[HN Gopher] Show HN: Superglue - open source API connector that ...
       ___________________________________________________________________
        
       Show HN: Superglue - open source API connector that writes its own
       code
        
       Hi HN, we're Stefan and Adina, and we're building superglue
       (https://superglue.cloud). superglue allows you to connect to any
       API/data source and get the data you want in the format you need.
       It's an open-source proxy server which sits between you and your
       target APIs. Thus, you can easily deploy it into your own infra.
       If you're spending a lot of time writing code connecting to weird
       APIs, fumbling with custom fields in foreign language ERPs, mapping
       JSONs, extracting data from compressed CSVs sitting on FTP servers,
       and making sure your integrations don't break when something
       unexpected comes through, superglue might be for you.  Here's how
       it works: You define your desired data schema and provide basic
       instructions about an API endpoint (like "get all issues from
       Jira"). superglue then does the following:  - Automatically
       generates the API configuration by analyzing API docs.  - Handles
       pagination, authentication, and error retries.  - Transforms
       response data into the exact schema you want using JSONata
       expressions.  - Validates that all data coming through follows that
       schema, and fixes transformations when they break.  We built this
       after noticing how much of our team's time was spent building and
       maintaining data integration code.
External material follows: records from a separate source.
-- ==== Sys2Proof/Laws/PerInstr.lean ====
section
/-! SUPPORT. One family of statements per instruction: the encoding is the opcode word of the instruction's
row followed by the words of its operands (spec/30_encoding.md R100, R105). -/

namespace Sys2Proof.Laws.EncodeShape

/-- The encoding is an opcode word that names a row, with as many operand words as the row's format has. -/
def Statement (i : Instr) : Prop :=
  ∃ (w : Word) (o : Opcode), encode i = w :: i.operands.map Operand.word ∧ Opcode.ofNat? w.toNat = some o ∧
    i.operands.length = o.format.operandCount

theorem halt : Statement .halt := ⟨0, .halt, rfl, rfl, rfl⟩
theorem set (a b : Operand) : Statement (.set a b) := ⟨1, .set, rfl, rfl, rfl⟩
theorem push (a : Operand) : Statement (.push a) := ⟨2, .push, rfl, rfl, rfl⟩
theorem pop (a : Operand) : Statement (.pop a) := ⟨3, .pop, rfl, rfl, rfl⟩
theorem eq (a b c : Operand) : Statement (.eq a b c) := ⟨4, .eq, rfl, rfl, rfl⟩
theorem gt (a b c : Operand) : Statement (.gt a b c) := ⟨5, .gt, rfl, rfl, rfl⟩
theorem jmp (a : Operand) : Statement (.jmp a) := ⟨6, .jmp, rfl, rfl, rfl⟩
theorem jt (a b : Operand) : Statement (.jt a b) := ⟨7, .jt, rfl, rfl, rfl⟩
theorem jf (a b : Operand) : Statement (.jf a b) := ⟨8, .jf, rfl, rfl, rfl⟩
theorem add (a b c : Operand) : Statement (.add a b c) := ⟨9, .add, rfl, rfl, rfl⟩
theorem mult (a b c : Operand) : Statement (.mult a b c) := ⟨10, .mult, rfl, rfl, rfl⟩
theorem mod (a b c : Operand) : Statement (.mod a b c) := ⟨11, .mod, rfl, rfl, rfl⟩
theorem and (a b c : Operand) : Statement (.and a b c) := ⟨12, .and, rfl, rfl, rfl⟩
theorem or (a b c : Operand) : Statement (.or a b c) := ⟨13, .or, rfl, rfl, rfl⟩
theorem not (a b : Operand) : Statement (.not a b) := ⟨14, .not, rfl, rfl, rfl⟩
theorem rmem (a b : Operand) : Statement (.rmem a b) := ⟨15, .rmem, rfl, rfl, rfl⟩
theorem wmem (a b : Operand) : Statement (.wmem a b) := ⟨16, .wmem, rfl, rfl, rfl⟩
theorem call (a : Operand) : Statement (.call a) := ⟨17, .call, rfl, rfl, rfl⟩
theorem ret : Statement .ret := ⟨18, .ret, rfl, rfl, rfl⟩
theorem out (a : Operand) : Statement (.out a) := ⟨19, .out, rfl, rfl, rfl⟩
theorem inp (a : Operand) : Statement (.inp a) := ⟨20, .inp, rfl, rfl, rfl⟩
theorem noop : Statement .noop := ⟨21, .noop, rfl, rfl, rfl⟩

end Sys2Proof.Laws.EncodeShape
end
Our approach is a bit different
       to other solutions out there because we (1) use LLMs to generate
       mapping code, so you can basically build your own universal API
       with the exact fields that you need, and (2) validate that what you
       get is what you're supposed to get, with the ability to "self-heal"
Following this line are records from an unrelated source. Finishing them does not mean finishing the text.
/-- After an accepted load address k reads the k-th word (R38, R60). -/
theorem rawRead_construct {ws : List Word} (h : ws.length ≤ 32768) (cfg : Config) (offered : List Byte) {k : Nat}
    (hk : k < ws.length) : (State.construct cfg ws offered).rawRead k = .ok ws[k] := by
  have hmem : (State.construct cfg ws offered).mem = Memory.ofWords ws := by rw [State.construct_of_fits h]
  have hsize : k < (State.construct cfg ws offered).mem.size := by rw [hmem]; exact hk
  rw [rawRead_of_slot (readSlot_program hsize (by omega)), State.getSlot, hmem, Memory.ofWords_read,
    List.getElem_eq_getD unlistedWord]

/-- Settles O57: the three moves give the state at the release of reset, whatever the state before. -/
theorem resetSetsEveryResetValue : Obligations.ResetSetsEveryResetValue := by
  intro s t ws ht
  obtain rfl : t = State.construct s.cfg ws s.input := ht
  obtain ⟨hregs, hrest⟩ := State.construct_reset_values s.cfg ws s.input
  obtain ⟨hpc, hstack, houtput, hwaiting, hinput, hcfg, hline⟩ := hrest
  refine ⟨fun r => (reg_congr hregs r).trans (State.reset_reg r), hpc, hstack, houtput, hwaiting, hinput, hcfg, hline,
    fun hfits => ?accepted, fun hlarge => ?refused⟩
  case accepted =>
    have hstate := State.construct_of_fits hfits s.cfg s.input
    exact ⟨by rw [hstate]; rfl, State.statusWord_construct hfits _ _, by rw [hstate]; rfl,
      fun k hk => rawRead_construct hfits _ _ hk⟩
  case refused => rw [State.construct_of_too_large (by omega)]

/-! ### The host's ports -/

/-- Settles O58: the debug port is the register file, and only a release after a load builds a new state. -/
theorem hostWritesOnlyByReset : Obligations.HostWritesOnlyByReset := by
  intro m s
  refine ⟨fun r => rfl, fun hnot => ?_⟩
  rcases m.apply_cases s with ⟨line, h⟩ | ⟨ws, hm, hline, -⟩ | ⟨b, h⟩
  · simp [h]
  · rcases hnot with hloaded | hrelease
    · exact absurd hline (hloaded ws)
    · exact absurd hm hrelease
  · simp [h]

end Sys2Proof.Machine
end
       if anything goes wrong.  You can run superglue yourself
       (https://github.com/superglue-ai/superglue - license is GPL), or
       you can use our hosted version (https://app.superglue.cloud) and
       our TS SDK (npm i @superglue/client).  Here's a quick demo:
       https://www.youtube.com/watch?v=A1gv6P-fas4 You can also try out
       Jira and Shopify demos on our website (https://superglue.cloud)
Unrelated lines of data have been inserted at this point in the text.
-- ==== Sys2Proof/WellFormed.lean ====
section
/-! DEFINITION. Well-formed instructions (what the decoder can give: spec/30_encoding.md R52, R53, R56) and
well-formed programs (the spec's premise for claims: 00_scope.md glossary, 92_eei_decisions.md D31). The machine
does not require a well-formed program; it faults where the rules say. -/

namespace Sys2Proof

/-- A combo code is 0..6; 7 is invalid, and 8..15 have no entry in the combo table (R49, R52, R53). -/
def comboCodeOk (k : Nibble) : Bool := decide (k.toNat ≤ 6)

/-- An instruction the encoding admits: combo codes in 0..6; literals are any operand word (R50, R53 (b)). -/
def Instr.wellFormed : Instr → Bool
  | .adv k => comboCodeOk k
  | .bxl _ => true
  | .bst k => comboCodeOk k
  | .jnz _ => true
  | .bxc => true
  | .out k => comboCodeOk k
  | .bdv k => comboCodeOk k
  | .cdv k => comboCodeOk k

/-- The opcode words whose operand kind is combo: `Adv`, `Bst`, `Out`, `Bdv`, `Cdv` (R47). -/
def comboOpcode (opw : Nibble) : Bool := [0, 2, 5, 6, 7].contains opw.toNat

/-- One pair of a well-formed program of `len` words (D31): both words in 0..7, no combo operand 7, a `Jnz`
operand even and below `len`. -/
def pairWellFormed (len : Nat) (opw opd : Nibble) : Bool :=
  decide (opw.toNat ≤ 7) && decide (opd.toNat ≤ 7) && (!comboOpcode opw || comboCodeOk opd)
    && (opw.toNat != 3 || (opd.toNat % 2 == 0 && decide (opd.toNat < len)))

/-- Every pair of the list is well-formed and no word is left over. -/
def pairsWellFormed (len : Nat) : List Nibble → Bool
  | [] => true
  | [_] => false
  | opw :: opd :: rest => pairWellFormed len opw opd && pairsWellFormed len rest

/-- A well-formed program (00_scope.md glossary, D31), its words in index order. -/
def programWellFormed (words : List Nibble) : Bool := pairsWellFormed words.length words

end Sys2Proof
end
       Excited to share superglue with everyone here--it's early so you'll
       probably find bugs, but we'd love to get your thoughts and see if
       others find this approach useful!
        
       Author : adinagoerres
       Score  : 98 points
       Date   : 2025-02-27 17:20 UTC (5 hours ago)
        
 (HTM) web link (github.com)
 (TXT) w3m dump (github.com)
        
       | hoerzu wrote:
       | Love it, is there also a possibility for alarms if schema
       | changes?
        
         | sfaist wrote:
         | working on it... ping me if you have a usecase in mind and I
         | can set it up for you.
        
       | a-dub wrote:
       | this is VERY cool!
        
         | adinagoerres wrote:
         | thank you!
        
       | m0rde wrote:
       | Great idea, congrats. Can you speak a bit about the the
       | validation piece? Were LLM hallucinations an issue and required
       | this? Are you using some kind of structured output feature?
        
         | sfaist wrote:
         | Sure! We use structured output for the endpoint, but not for
         | the jsonata since it's hard to actually describe as a format. 3
         | big levers for accuracy / reducing hallucinations: 1. direct
         | validation: we apply the jsonata that is generated and check if
         | it really produces what we want (we have the schema after all).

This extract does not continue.